La prédominance des dons du secteur privé américain sur l'aide du secteur public est conforme à la tendance que l'on observe chez la plupart des pays donateurs. Selon le rapport, le secteur privé est en train de « réinventer l'aide à l'étranger » d'une façon créative et au moyen de partenariats avec le secteur public.

La directrice du « Center for Global Prosperity », Mme Carol Adelman, a déclaré à ce propos : « Il s'agit d'une période passionnante dans le domaine de la philanthropie alors qu'on observe comment de nouveaux intervenants du secteur privé créent des modèles différents pour l'aide à l'étranger. »

Le rapport fait aussi état d'une modification de l'aide des entreprises qui donnent de plus en plus un certain pourcentage de leurs bénéfices à une œuvre charitable ou à une cause particulière.
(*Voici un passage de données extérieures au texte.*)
-- ==== Sys2Proof/Machine/Exp8.lean ====
section
/-! DEFINITION. The meanings of the quasi-bidirectional 8-bit expander commands (45_adapter_exp8.md R250 to R255): a writeByte and a readByte
with the adapter's own bus and address (41_sequencer_fsm.md R163). -/

namespace Sys2Proof.Machine

/-- X8DRV (45_adapter_exp8.md R251; 41_sequencer_fsm.md R163), `ackRequired = 1`. -/
def execX8drv (data : Byte) (s : State) : Result State :=
  issue (.x8drv data) true
    (fun t => openTransaction ⟨.wrb, t.cfg.x8Bus, t.cfg.x8Addr, data, true, 0, .buf⟩ t) s

/-- X8SNS (45_adapter_exp8.md R252; 41_sequencer_fsm.md R162, R163): `RDATA <- 0`. -/
def execX8sns (s : State) : Result State :=
  issue .x8sns true
    (fun t => openTransaction ⟨.rdb, t.cfg.x8Bus, t.cfg.x8Addr, 0, false, 1, .buf⟩ { t with rdata := 0 }) s

end Sys2Proof.Machine
end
Cette forme d'aide représente environ 1,5 milliard de dollars par an.

Malgré ces nouvelles tendances, l'aide publique constitue encore la moitié ou plus de l'aide totale des États membres de l'Organisation de coopération et de développement économiques (OCDE). Le Royaume-Uni, qui est le second pays à contribuer le plus, a fourni en 2006 une aide totale de près de 21 milliards de dollars, dont quelque 13 milliards au titre de l'aide publique. L'Allemagne, qui se classe en troisième place, a fourni un peu plus de 18 milliards de dollars, dont plus de 10 milliards au titre de l'aide publique.

Le montant de l'aide peut varier en fonction de la survenance d'événements imprévus ou d'une crise politique. Par exemple, l'État fédéral et le secteur privé des États-Unis ont fourni près de 3 milliards de dollars aux pays asiatiques frappés par le tsunami de décembre 2004. Il se peut, selon Mme Adelman, que l'aide aux victimes du récent cyclone en Birmanie ait une influence sur le montant total de l'aide pour 2008.

L'examen de l'aide des États-Unis révèle sa grande diversité. Les associations caritatives et locales ont apporté une aide de 13 milliards de dollars aux pays en développement, qui comprend le travail non rémunéré de bénévoles évalué à 2 milliards de dollars. L'aide des associations confessionnelles s'est élevée à près de 9 milliards de dollars, celle des entreprises à près de 6 milliards, celle des fondations à 4 milliards et celle des établissements de l'enseignement supérieur à aussi 4 milliards, principalement sous forme de bourses d'études et d'autre aide éducative à des étudiants de pays en développement.

Si le montant de l'aide américaine est supérieur à celui des autres pays, sa proportion par rapport au revenu national brut ou par rapport à la population du pays est moindre que celle de nombreux autres pays. C'est la Suède qui se classe en première place et elle est suivie de la Norvège et du Luxembourg. Les États-Unis sont au 21e rang si l'on calcule leur aide publique en pourcentage de leur revenu national. Toutefois, si on allie l'aide publique à celle du secteur privé, les États-Unis se classent alors au 6e rang.

Enfin, c'est la Norvège qui se place au premier rang lorsqu'on calcule le montant de l'aide publique et privée par habitant pour 2006. Son montant est de 768 dollars, alors que celui des États-Unis n'est que de 434 dollars.